-- Information provided follows --
-- ==== Sys2Proof/Tests/Slice0.lean ====
section
/-! SUPPORT. Tests: which commands are refused as ill-formed, witnesses that the hypotheses of each statement can be met,
and values from the spec. -/

namespace Sys2Proof.Machine

set_option Elab.async false

/-! ### Well-formed commands -/

/-- A matrix core has no thread 1. -/
theorem test_wf_thread : (Instr.nop 0 1 ⟨0, 0, 0, 0, 0, 0, 0, 0⟩).wellFormed = false := by decide +kernel
theorem test_wf_thread_ok : (Instr.nop 2 1 ⟨0, 0, 0, 0, 0, 0, 0, 0⟩).wellFormed = true := by decide +kernel
/-- A frame of 20 bytes whose LEN is 1. -/
theorem test_wf_frame : (Instr.idleFrame 0 ([0, 0, 0, 0, 0x10] ++ List.replicate 15 0)).wellFormed = false := by decide +kernel
theorem test_wf_frame_short : (Instr.idleFrame 0 (List.replicate 19 0)).wellFormed = false := by decide +kernel
theorem test_wf_frame_ok : (Instr.idleFrame 0 (List.replicate 20 0)).wellFormed = true := by decide +kernel
theorem test_wf_via : (Instr.vote (.lambda 0 [])).wellFormed = false := by decide +kernel
theorem test_wf_via_own : (Instr.vote .own).wellFormed = true := by decide +kernel

/-! ### States with a running task -/

/-- A device whose compute dies are powered. -/
def up : State := { State.reset with pm := { PmSt.reset with dies := true } }
/-- Core 2, a traversal core of cluster 0, runs a task of one thread; core 0 is its first matrix core. -/
def tS : State := (up.setTaskState 2 tkRunning).setStat 2 0 .running
def tM : State := (up.setTaskState 0 tkRunning).setStat 0 0 .running
def f0 : Fields := ⟨0, 0, 0, 0, 0, 0, 0, 0⟩
/-- The fields with another destination, type, MOD or IMM. -/
def fD (d : BitVec 6) : Fields := { f0 with dst := d }
def fT (ty : BitVec 4) : Fields := { f0 with type := ty }
def fI (imm : BitVec 16) : Fields := { f0 with imm := imm }

/-! ### Witnesses: queue and invariants -/

/-- In every kind of time: at reset release, at the end of a second and of a millisecond, in Moor. -/
theorem wit_IdleStep : State.reset.pending = [] ∧ up.dumping = false ∧ up.pm.offAt = none ∧ up.pm.smbOff = false
    ∧ up.pm.pwrGood = true ∧ up.pm.aon = true ∧ up.pm.moor = false ∧ up.pm.aonUs + 1 ≠ 1000000 ∧ up.pm.released = true
    ∧ up.dieUp = true ∧ up.clockRuns 0 = true ∧ State.reset.dieUp = false
    ∧ (let s : State := { up with timeUs := 999, pm := { up.pm with aonUs := 999999 } }
       s.pending = [] ∧ s.dumping = false ∧ s.pm.aonUs + 1 = 1000000 ∧ (s.timeUs + 1) % 1000 = 0)
    ∧ (let s : State := { up with pm := { up.pm with moor := true } }
       s.pending = [] ∧ s.dumping = false ∧ s.pm.moor = true ∧ s.pm.offAt = none) := by decide +kernel
theorem wit_StepShortensQueue : ∃ t, step State.reset = .next t := ⟨_, rfl⟩
theorem wit_StepKeepsMemory : State.reset.m.mem.wf = true ∧ ∃ t, step State.reset = .next t := ⟨by decide, _, rfl⟩
theorem wit_WellFormedNeverStops : (Instr.vote .own).wellFormed = true ∧ State.reset.pending.head?.all Instr.wellFormed = true := by
  decide +kernel

/-! ### Witnesses: class 0 -/

theorem wit_ScalarAlu : Runs tS 2 0 f0 (usesAlu f0) false := by unfold Runs Issues WordOk; decide +kernel
theorem wit_ScalarMoves : Runs tS 2 0 f0 {} false ∧ Runs tS 2 0 f0 { dst := some .s, imm := 65535 } false := by
  unfold Runs Issues WordOk; decide +kernel
theorem wit_LipCsrr : Runs tS 2 0 f0 { dst := some .s, mod := 6, imm := 65535 } false
    ∧ Runs tS 2 0 (fI 7) { dst := some .s, imm := 65535 } (decide (7 < (fI 7).imm.toNat)) := by
  unfold Runs Issues WordOk; decide +kernel
theorem wit_Masks : Runs tS 2 0 (fD 1) { dst := some .m, a := some .m, b := some .m } false
    ∧ Runs tS 2 0 (fD 1) { dst := some .m, a := some .m } false
    ∧ Runs tS 2 0 f0 { dst := some .s, a := some .m, ty := true } false
    ∧ Runs tS 2 0 { fI 7 with dst := 15 } { dst := some .m, a := some .s, imm := 7 } false
    ∧ Runs tS 2 0 (fI 7) { dst := some .s, a := some .m, imm := 7 } false := by
  unfold Runs Issues WordOk; decide +kernel
theorem wit_Branches : Runs tS 2 0 f0 { a := some .s, b := some .s, imm := 65535 } false
    ∧ Runs tS 2 0 f0 { dst := some .s, a := some .s, imm := 65535 } false
    ∧ Runs tS 2 0 f0 { dst := some .s, a := some .s } false ∧ 0 ≤ target tS 2 0 f0 ∧ target tS 2 0 f0 ≤ 8191 := by
  unfold Runs Issues WordOk; decide +kernel
theorem wit_ScalarFrame : ∀ e ∈ scalarWriters, Runs tS 2 0 f0 (e.2.1 f0) (e.2.2 f0) := by
  unfold Runs Issues WordOk; decide +kernel

/-! ### Witnesses: class 1 -/

/-- Each element operation runs on FP32 or on INT8 elements. -/
theorem wit_VectorElements : ∀ e ∈ elementTable, Runs tS 2 0 (fT 0) (usesV e.2.1) (!e.2.2.1 (typeOf (fT 0)))
    ∨ Runs tS 2 0 (fT 8) (usesV e.2.1) (!e.2.2.1 (typeOf (fT 8))) := by
  unfold Runs Issues WordOk; decide +kernel
theorem wit_VectorMoves : Runs tS 2 0 f0 (usesV 1) false ∧ Runs tS 2 0 (fT 8) (usesV 0) (!(typeOf (fT 8)).inI)
    ∧ Runs tS 2 0 f0 { usesV 2 with c := some .m } false ∧ Runs tS 2 0 (fT 12) (usesV 2) (typeOf (fT 12) != .uint32)
    ∧ Runs tS 2 0 (fT 9) (usesV 2) (typeOf (fT 9) != .uint8) := by
  unfold Runs Issues WordOk; decide +kernel
theorem wit_Vshuf : (∀ i : Fin 4, Runs tS 2 0 (fI i.val) { usesV 2 with imm := 65535 } false)
    ∧ Runs tS 2 0 (fI 4) { usesV 1 with imm := 65535 } false ∧ Runs tS 2 0 (fI 0xFFF5) { usesV 1 with imm := 65535 } false := by
  unfold Runs Issues WordOk; decide +kernel
theorem wit_VectorCompares : ∀ e ∈ compareTable,
    Runs tS 2 0 (fD 1) { usesV e.2.1 with dst := some .m } (!e.2.2.1 (typeOf (fD 1))) := by
  unfold Runs Issues WordOk; decide +kernel
/-- INT32 (code 11) packed to INT16 (code 10) and back. -/
theorem wit_Packs : immTy { fT 10 with imm := 11 } = some .int32
    ∧ Runs tS 2 0 { fT 10 with imm := 11 } { usesV 2 with mod := 1, imm := 15 }
      (!packPair .int32 (typeOf { fT 10 with imm := 11 }) || (typeOf { fT 10 with imm := 11 } == .e2m1 && modBit { fT 10 with imm := 11 } 16))
    ∧ immTy { fT 11 with imm := 10 } = some .int16
    ∧ Runs tS 2 0 { fT 11 with imm := 10 } { usesV 1 with mod := 1, imm := 15 }
      (!packPair (typeOf { fT 11 with imm := 10 }) .int16) := by
  unfold Runs Issues WordOk; decide +kernel
/-- What VCVT uses. -/
def usesCvt (f : Fields) (src : Ty) : Uses :=
  let sr := cvRnd f == 4
  { dst := some .v, a := some .v, b := (if sr then some .s else none), c := (if sr then some .s else none), mask := true,
    ty := true, mod := 15, imm := 0x3FFF, sv := (if cvAnyScaled f src (typeOf f) then some (cvReg f) else none) }
/-- FP32 to BF16, rounded to nearest. -/
theorem wit_Vcvt : immTy (fT 1) = some .fp32 ∧ Runs tS 2 0 (fT 1) (usesCvt (fT 1) .fp32) (cvBad (fT 1) (some .fp32) (typeOf (fT 1))) := by
  unfold Runs Issues WordOk; decide +kernel
/-- The same rounded stochastically, with its seeds in s1 and s2. -/
def fSr : Fields := { fT 1 with imm := 0x40, srcb := 1, srcc := 2 }
theorem wit_VcvtSr : immTy fSr = some .fp32 ∧ Runs tS 2 0 fSr (usesCvt fSr .fp32) (cvBad fSr (some .fp32) (typeOf fSr))
    ∧ ((cvRnd fSr == 4) = true → (tS.sreg 2 0 fSr.srcb.toNat).toNat < 2 ^ 32) := by
  unfold Runs Issues WordOk; decide +kernel
theorem wit_Reductions :
    let u (b : Option RFile) : Uses := { dst := some .v, a := some .v, b := b, mask := true, ty := true, mod := 1 }
    Runs tS 2 0 f0 (u none) (!(inWXI (typeOf f0))) ∧ Runs tS 2 0 f0 (u none) (!(inWX (typeOf f0)))
    ∧ Runs tS 2 0 f0 (u none) (!(typeOf f0).inW) ∧ Runs tS 2 0 f0 (u (some .s)) (!(inWI (typeOf f0)))
    ∧ Runs tS 2 0 f0 { dst := some .v, a := some .v, b := some .v, ty := true, mod := 1 } (typeOf f0 != .fp32) := by
  unfold Runs Issues WordOk; decide +kernel


/-! ### Witnesses: loads, stores, handles, barges -/

theorem wit_OwnLoad : spaceOf (fT 8) = 0 ∧ scalarMemTy (typeOf (fT 8)) = true
    ∧ Runs tS 2 0 (fT 8) usesLd false ∧ Runs tS 2 0 (fT 8) usesSt false ∧ (ownBytes 2 = 2 ^ 19) := by
  unfold Runs Issues WordOk; decide +kernel
/-- The last aligned word of own memory, and the offset after it. -/
theorem wit_OwnEdge :
    let s := tS.setS 2 0 1 (BitVec.ofNat 64 (2 ^ 19 - 4))
    let f : Fields := { fT 11 with srca := 1 }
    let a := (s.sreg 2 0 f.srca.toNat + f.imm.signExtend 64).toNat
    a % 4 = 0 ∧ a + 4 ≤ ownBytes 2 ∧ ownBytes 2 < a + 4 + 4 ∧ Runs s 2 0 f usesLd false ∧ Runs s 2 0 f usesSt false := by
  unfold Runs Issues WordOk; decide +kernel
/-- INT16 at offset 1 of each space. -/
theorem wit_Misaligned : ∀ mod ∈ [(0 : BitVec 4), 1, 2], let f : Fields := { fT 10 with imm := 1, mod := mod }
    scalarMemTy (typeOf f) = true ∧ spaceOf f ≠ 3 ∧ (tS.sreg 2 0 f.srca.toNat + f.imm.signExtend 64).toNat % 2 ≠ 0
    ∧ Runs tS 2 0 f usesLd false ∧ Runs tS 2 0 f usesSt false := by
  unfold Runs Issues WordOk; decide +kernel
/-- A load and a store of shared memory. -/
def fSh : Fields := { fT 8 with mod := 1 }
theorem wit_RemoteLoad : spaceOf fSh = 1 ∧ Runs tS 2 0 fSh usesLd false ∧ Runs tS 2 0 fSh usesSt false
    ∧ (∀ store : Bool, (match tS.scalarAccess 2 0 fSh store with
      | (.ok (key :: _), s') => s'.bankFree 2 (bankKey key)
      | _ => false) = true) := by
  unfold Runs Issues WordOk; decide +kernel
/-- The handle of a tile of core 2 in own memory: 256 rows of 256 UINT8 columns at offset 0. -/
def hTile : Word := BitVec.ofNat 64 (2 * 2 ^ 17 + 255 * 2 ^ 22 + 255 * 2 ^ 30 + 9 * 2 ^ 38)
theorem wit_TileHandles : thBad 2 hTile = false ∧ thBad 2 0 = true
    ∧ (tS.setS 2 0 1 hTile).sreg 2 0 1 = hTile
    ∧ Runs (tS.setS 2 0 1 hTile) 2 0 { f0 with srca := 1 } { dst := some .t, a := some .s } false
    ∧ Runs tS 2 0 f0 { dst := some .t, a := some .s } false ∧ Runs tS 2 0 f0 { dst := some .s, a := some .t } false := by
  unfold Runs Issues WordOk; decide +kernel
/-- A posted tile of matrix core 0, and the same tile taken by core 2. -/
def tilePosted : Tile := ⟨0, 1, .posted, 0, none, 0, 0, none, 0, 0, 0, 0, false, leBytes 8 hTile.toNat ++ List.replicate 24 0, 0⟩
def sPosted : State := { tS with mx := { tS.mx with tiles := [tilePosted] } }
def tileTaken : Tile := { tilePosted with st := .taken, taker := 2 }
def sTaken : State :=
  { (tS.setHandle 2 0 hTile) with mx := { tS.mx with tiles := [tileTaken], takenRegs := [64] } }
theorem wit_Vtake : Runs sPosted 2 0 f0 { dst := some .t, a := some .s, mod := 1, imm := 1 } false
    ∧ sPosted.posted (clusterOf 2 * 20 + f0.imm.toNat % 2) = some tilePosted
    ∧ tS.posted 0 = none ∧ Runs tS 2 0 { f0 with mod := 1 } { dst := some .t, a := some .s, mod := 1, imm := 1 } false
    ∧ modBit { f0 with mod := 1 } 16 = true ∧ modBit f0 16 = false
    ∧ Runs tS 2 0 f0 { dst := some .t, a := some .s, mod := 1, imm := 1 } false := by
  unfold Runs Issues WordOk; decide +kernel
theorem wit_Vrel : Runs sTaken 2 0 f0 { a := some .t } false
    ∧ sTaken.mx.tiles.find? (fun x => x.st == .taken && x.taker == 2 && x.bargeHandle == (sTaken.handle 2 0).toNat) = some tileTaken
    ∧ sTaken.mx.takenRegs.contains (32 * 2 + 0) = true := by
  unfold Runs Issues WordOk; decide +kernel
/-- Vector accesses of UINT8 elements. -/
theorem wit_OwnVector : spaceOf (fT 9) = 0 ∧ (typeOf (fT 9)).bits % 8 = 0
    ∧ Runs tS 2 0 (fT 9) { dst := some .v, a := some .s, mask := true, ty := true, mod := 3, imm := 65535 } false
    ∧ Runs tS 2 0 (fT 9) { dst := some .v, a := some .s, b := some .s, mask := true, ty := true, mod := 3 } false
    ∧ Runs tS 2 0 (fT 9) { a := some .s, b := some .v, mask := true, ty := true, mod := 3, imm := 65535 } false
    ∧ Runs tS 2 0 (fT 9) { a := some .s, b := some .v, c := some .s, mask := true, ty := true, mod := 3 } false := by
  unfold Runs Issues WordOk; decide +kernel
/-- Under m0 and with a stride of 1 every element of 256 lies within, and none overlaps another. -/
theorem wit_OwnVectorPlaces : ∀ i ∈ List.range 256, ((tS.setS 2 0 1 1).sreg 2 0 0 + BitVec.ofNat 64 i * (tS.setS 2 0 1 1).sreg 2 0 1).toNat + 1 ≤ ownBytes 2 := by
  decide +kernel
theorem wit_Vsts : firstOverlap 1 (fun i => (tS.sreg 2 0 0 + BitVec.ofNat 64 i * (1 : Word)).toNat) (List.range 8) = none := by
  decide +kernel
def sTile : State := tS.setHandle 2 0 hTile
theorem wit_TilePart : sTile.tilePartOk 2 (fT 9) = true ∧ thType (sTile.handle 2 0) = typeOf (fT 9)
    ∧ 0 * 256 < thPitch (sTile.handle 2 0) ∧ (sTile.sreg 2 0 0).toNat < thRows (sTile.handle 2 0)
    ∧ thOwner (sTile.handle 2 0) = subOf 2
    ∧ Runs sTile 2 0 (fT 9) { dst := some .v, a := some .t, b := some .s, mask := true, ty := true, imm := 7 } false
    ∧ Runs sTile 2 0 (fT 9) { a := some .t, b := some .v, c := some .s, mask := true, ty := true, imm := 7 } false := by
  unfold Runs Issues WordOk; decide +kernel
-- Information provided concluded --
> Exercise aim
Write out only the lines from the very start of the entries above to the line that includes "theorem test_wf_frame_ok : (Instr.idleFrame", both ends included, each one unchanged.

> Output for this task
-- ==== Sys2Proof/Tests/Slice0.lean ====
section
/-! SUPPORT. Tests: which commands are refused as ill-formed, witnesses that the hypotheses of each statement can be met,
and values from the spec. -/

namespace Sys2Proof.Machine

set_option Elab.async false

/-! ### Well-formed commands -/

/-- A matrix core has no thread 1. -/
theorem test_wf_thread : (Instr.nop 0 1 ⟨0, 0, 0, 0, 0, 0, 0, 0⟩).wellFormed = false := by decide +kernel
theorem test_wf_thread_ok : (Instr.nop 2 1 ⟨0, 0, 0, 0, 0, 0, 0, 0⟩).wellFormed = true := by decide +kernel
/-- A frame of 20 bytes whose LEN is 1. -/
theorem test_wf_frame : (Instr.idleFrame 0 ([0, 0, 0, 0, 0x10] ++ List.replicate 15 0)).wellFormed = false := by decide +kernel
theorem test_wf_frame_short : (Instr.idleFrame 0 (List.replicate 19 0)).wellFormed = false := by decide +kernel
theorem test_wf_frame_ok : (Instr.idleFrame 0 (List.replicate 20 0)).wellFormed = true := by decide +kernel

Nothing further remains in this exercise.